◆ Given information:
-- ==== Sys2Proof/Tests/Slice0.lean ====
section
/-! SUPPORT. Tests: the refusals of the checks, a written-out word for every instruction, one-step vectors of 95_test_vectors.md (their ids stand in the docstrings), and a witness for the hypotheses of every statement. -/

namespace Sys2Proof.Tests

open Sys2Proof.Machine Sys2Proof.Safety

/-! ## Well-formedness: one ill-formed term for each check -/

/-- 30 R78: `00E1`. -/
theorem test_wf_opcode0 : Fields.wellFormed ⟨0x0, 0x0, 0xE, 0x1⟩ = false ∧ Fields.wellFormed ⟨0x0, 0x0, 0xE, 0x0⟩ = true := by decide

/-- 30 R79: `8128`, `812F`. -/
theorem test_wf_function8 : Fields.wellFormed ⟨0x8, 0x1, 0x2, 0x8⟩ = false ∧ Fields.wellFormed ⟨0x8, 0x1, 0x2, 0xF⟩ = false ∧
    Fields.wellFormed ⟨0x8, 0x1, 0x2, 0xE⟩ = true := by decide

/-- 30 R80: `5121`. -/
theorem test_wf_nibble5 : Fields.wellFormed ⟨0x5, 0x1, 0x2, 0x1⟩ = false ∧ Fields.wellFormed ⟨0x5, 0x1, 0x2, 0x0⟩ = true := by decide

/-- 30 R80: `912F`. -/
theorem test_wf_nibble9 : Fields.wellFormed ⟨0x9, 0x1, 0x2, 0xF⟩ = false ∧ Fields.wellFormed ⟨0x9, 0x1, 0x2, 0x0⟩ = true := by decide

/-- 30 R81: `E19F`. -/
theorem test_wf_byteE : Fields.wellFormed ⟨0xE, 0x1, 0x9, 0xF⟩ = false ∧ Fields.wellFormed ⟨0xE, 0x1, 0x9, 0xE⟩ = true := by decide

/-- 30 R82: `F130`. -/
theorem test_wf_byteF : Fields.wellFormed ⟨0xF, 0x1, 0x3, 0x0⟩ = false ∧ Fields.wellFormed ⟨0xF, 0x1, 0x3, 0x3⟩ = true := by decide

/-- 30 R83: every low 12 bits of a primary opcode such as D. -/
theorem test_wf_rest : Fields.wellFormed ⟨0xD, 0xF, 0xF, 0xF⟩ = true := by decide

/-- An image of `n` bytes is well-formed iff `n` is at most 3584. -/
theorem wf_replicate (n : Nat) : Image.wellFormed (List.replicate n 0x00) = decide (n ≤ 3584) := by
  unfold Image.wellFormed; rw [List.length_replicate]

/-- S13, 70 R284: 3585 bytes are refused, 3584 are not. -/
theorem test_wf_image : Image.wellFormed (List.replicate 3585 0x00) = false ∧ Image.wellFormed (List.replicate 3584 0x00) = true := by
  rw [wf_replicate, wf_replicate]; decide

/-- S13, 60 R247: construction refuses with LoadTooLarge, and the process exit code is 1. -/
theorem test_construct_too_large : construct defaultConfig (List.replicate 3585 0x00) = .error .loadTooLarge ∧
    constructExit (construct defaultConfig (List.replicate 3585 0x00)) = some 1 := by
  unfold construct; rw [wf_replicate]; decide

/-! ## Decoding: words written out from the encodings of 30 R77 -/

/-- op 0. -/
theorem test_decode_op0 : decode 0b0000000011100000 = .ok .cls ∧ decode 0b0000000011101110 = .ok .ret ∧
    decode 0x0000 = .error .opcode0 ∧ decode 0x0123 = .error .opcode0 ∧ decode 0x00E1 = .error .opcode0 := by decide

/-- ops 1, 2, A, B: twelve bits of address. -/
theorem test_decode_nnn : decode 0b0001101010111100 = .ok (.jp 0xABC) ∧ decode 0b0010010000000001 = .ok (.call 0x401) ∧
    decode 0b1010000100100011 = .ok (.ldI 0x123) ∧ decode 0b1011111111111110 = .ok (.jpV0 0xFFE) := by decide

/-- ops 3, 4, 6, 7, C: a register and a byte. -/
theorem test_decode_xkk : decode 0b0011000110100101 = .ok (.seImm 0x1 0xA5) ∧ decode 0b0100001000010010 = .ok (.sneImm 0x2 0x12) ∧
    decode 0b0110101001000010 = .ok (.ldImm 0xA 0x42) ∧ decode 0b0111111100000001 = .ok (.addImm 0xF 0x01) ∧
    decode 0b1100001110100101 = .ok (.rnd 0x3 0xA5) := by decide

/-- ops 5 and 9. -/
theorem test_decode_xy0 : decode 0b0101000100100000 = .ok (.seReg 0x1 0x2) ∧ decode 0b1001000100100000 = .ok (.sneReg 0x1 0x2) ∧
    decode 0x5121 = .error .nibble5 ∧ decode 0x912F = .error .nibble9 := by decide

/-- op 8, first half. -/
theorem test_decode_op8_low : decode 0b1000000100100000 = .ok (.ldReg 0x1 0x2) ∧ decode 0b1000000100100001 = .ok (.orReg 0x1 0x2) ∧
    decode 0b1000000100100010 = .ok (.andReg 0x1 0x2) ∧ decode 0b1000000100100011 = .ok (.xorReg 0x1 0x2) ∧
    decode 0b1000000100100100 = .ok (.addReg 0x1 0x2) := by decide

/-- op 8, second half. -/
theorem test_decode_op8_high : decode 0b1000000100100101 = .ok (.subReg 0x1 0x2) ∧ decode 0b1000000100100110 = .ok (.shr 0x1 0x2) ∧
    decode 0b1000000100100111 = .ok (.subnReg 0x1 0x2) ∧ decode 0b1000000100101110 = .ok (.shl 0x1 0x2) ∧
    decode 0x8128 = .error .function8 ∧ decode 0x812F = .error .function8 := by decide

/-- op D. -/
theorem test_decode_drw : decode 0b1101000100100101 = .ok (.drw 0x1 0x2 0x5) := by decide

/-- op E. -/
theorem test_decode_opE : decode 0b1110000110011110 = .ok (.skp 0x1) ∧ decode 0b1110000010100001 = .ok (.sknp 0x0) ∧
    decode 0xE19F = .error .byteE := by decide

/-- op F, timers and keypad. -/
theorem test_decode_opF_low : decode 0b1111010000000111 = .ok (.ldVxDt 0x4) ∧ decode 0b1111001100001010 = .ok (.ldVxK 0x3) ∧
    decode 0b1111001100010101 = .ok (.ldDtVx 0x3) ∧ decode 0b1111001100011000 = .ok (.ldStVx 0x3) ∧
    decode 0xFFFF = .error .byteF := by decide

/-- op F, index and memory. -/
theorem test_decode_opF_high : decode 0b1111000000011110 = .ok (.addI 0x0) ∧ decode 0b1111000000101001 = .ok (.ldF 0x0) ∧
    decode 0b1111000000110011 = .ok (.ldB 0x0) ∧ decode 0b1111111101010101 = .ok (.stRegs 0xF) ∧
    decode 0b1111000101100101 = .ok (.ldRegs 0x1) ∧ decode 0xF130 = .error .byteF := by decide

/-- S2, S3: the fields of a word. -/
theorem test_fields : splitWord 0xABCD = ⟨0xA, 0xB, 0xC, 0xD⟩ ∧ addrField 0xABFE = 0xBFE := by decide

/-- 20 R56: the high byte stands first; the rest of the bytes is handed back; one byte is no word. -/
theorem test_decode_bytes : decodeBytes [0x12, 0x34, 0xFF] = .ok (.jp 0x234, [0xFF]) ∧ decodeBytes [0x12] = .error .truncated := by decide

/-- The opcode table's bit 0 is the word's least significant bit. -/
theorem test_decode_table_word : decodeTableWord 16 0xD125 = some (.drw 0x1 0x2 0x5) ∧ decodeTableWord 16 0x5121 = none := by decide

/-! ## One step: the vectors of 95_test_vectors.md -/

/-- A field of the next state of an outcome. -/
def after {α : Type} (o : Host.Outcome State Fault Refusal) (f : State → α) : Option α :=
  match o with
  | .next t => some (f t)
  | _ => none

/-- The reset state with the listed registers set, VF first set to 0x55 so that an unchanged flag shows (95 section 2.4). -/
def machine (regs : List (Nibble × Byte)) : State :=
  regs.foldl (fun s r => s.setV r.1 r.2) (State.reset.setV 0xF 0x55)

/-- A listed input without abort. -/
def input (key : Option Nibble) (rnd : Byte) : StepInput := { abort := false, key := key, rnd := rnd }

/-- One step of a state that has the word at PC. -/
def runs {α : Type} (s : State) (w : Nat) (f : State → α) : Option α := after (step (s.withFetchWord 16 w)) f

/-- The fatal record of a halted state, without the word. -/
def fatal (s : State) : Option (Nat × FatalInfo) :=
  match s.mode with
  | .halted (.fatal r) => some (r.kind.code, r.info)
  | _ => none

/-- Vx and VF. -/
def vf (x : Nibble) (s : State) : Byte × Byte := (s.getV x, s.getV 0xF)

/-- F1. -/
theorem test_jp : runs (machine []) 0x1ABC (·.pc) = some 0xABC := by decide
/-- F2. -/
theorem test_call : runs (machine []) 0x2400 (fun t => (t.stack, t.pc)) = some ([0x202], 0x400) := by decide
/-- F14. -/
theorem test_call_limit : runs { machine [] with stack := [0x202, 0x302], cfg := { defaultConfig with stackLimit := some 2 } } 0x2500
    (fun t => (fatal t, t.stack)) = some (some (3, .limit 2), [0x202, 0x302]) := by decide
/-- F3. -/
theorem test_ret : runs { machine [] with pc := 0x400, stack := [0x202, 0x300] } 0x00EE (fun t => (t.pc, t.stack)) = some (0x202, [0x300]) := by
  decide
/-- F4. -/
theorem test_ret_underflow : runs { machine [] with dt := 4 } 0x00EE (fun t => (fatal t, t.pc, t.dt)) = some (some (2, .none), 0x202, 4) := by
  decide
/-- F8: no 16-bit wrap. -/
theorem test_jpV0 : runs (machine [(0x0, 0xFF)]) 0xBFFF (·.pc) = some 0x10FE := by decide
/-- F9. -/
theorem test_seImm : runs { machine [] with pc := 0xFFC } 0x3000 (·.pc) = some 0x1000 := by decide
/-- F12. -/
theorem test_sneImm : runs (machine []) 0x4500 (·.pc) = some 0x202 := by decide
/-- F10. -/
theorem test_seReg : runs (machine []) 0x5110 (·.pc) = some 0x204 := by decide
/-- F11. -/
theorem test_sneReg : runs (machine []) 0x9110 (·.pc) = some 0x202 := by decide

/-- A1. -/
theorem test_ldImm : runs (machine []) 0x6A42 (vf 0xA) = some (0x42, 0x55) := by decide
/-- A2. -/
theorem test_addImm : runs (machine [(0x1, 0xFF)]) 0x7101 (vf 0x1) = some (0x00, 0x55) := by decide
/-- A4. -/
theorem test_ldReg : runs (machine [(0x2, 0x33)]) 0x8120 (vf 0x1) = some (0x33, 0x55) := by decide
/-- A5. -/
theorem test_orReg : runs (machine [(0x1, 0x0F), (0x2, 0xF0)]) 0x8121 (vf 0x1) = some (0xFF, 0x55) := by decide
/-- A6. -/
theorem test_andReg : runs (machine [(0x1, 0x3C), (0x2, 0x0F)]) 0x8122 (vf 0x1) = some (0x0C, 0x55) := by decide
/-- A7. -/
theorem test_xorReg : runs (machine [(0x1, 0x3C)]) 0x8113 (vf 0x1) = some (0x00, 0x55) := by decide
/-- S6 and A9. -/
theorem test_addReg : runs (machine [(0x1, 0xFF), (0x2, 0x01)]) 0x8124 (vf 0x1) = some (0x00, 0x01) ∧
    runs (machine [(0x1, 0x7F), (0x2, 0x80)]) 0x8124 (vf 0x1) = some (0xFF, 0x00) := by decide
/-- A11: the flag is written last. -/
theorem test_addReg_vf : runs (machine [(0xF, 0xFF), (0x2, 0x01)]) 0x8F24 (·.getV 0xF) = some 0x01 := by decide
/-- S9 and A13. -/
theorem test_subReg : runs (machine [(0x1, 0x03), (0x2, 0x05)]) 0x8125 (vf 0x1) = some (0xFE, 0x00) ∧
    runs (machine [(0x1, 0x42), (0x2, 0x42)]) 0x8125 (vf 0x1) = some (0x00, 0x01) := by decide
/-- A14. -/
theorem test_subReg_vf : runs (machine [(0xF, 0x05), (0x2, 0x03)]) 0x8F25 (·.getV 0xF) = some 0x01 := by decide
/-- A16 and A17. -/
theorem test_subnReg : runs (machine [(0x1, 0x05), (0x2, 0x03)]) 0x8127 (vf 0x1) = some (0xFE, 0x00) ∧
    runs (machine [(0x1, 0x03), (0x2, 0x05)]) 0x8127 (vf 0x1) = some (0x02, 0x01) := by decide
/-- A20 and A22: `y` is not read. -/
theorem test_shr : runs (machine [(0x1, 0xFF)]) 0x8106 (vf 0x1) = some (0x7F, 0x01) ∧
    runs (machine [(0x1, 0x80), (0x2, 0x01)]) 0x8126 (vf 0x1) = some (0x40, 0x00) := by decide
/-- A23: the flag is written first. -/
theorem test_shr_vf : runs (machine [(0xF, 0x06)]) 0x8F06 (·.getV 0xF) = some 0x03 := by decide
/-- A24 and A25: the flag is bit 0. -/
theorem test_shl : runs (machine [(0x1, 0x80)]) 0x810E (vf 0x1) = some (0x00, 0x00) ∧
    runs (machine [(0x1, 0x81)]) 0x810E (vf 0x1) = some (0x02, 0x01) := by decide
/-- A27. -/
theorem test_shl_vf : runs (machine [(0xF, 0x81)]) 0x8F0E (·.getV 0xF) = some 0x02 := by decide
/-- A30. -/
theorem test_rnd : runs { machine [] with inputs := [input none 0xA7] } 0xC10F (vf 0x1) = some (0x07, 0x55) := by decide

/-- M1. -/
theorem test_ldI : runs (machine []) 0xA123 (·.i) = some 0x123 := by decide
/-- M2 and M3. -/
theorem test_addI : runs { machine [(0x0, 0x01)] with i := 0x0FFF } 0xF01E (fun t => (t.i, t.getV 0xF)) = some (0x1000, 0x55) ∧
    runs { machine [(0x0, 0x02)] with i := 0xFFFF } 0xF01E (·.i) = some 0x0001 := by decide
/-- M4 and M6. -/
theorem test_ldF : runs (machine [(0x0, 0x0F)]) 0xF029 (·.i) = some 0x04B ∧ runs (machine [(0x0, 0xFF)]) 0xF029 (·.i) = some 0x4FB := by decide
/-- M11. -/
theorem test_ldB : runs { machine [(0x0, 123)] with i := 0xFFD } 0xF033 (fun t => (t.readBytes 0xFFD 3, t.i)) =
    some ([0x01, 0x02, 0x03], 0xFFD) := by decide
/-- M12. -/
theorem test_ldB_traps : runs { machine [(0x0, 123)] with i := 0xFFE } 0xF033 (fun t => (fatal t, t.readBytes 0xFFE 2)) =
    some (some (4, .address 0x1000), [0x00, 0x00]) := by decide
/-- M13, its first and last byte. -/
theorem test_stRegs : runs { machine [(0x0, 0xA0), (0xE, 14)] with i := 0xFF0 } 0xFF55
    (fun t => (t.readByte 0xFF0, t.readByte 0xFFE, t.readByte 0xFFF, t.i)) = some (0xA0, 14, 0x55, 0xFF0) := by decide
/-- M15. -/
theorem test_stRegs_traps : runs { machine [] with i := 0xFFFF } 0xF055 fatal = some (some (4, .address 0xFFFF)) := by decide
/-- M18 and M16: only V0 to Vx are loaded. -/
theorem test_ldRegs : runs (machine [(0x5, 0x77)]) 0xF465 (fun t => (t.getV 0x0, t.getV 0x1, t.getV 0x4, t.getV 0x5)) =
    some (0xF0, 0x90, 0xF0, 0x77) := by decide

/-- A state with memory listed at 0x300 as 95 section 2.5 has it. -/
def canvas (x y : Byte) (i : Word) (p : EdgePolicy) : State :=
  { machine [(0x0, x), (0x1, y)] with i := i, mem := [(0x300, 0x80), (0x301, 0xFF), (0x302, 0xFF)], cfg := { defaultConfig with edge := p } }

◆ Activity: When a line in the listing has the string "flag" in it, return that line.

◆ Response box:
/-- The reset state with the listed registers set, VF first set to 0x55 so that an unchanged flag shows (95 section 2.4). -/
/-- A11: the flag is written last. -/
/-- A23: the flag is written first. -/
/-- A24 and A25: the flag is bit 0. -/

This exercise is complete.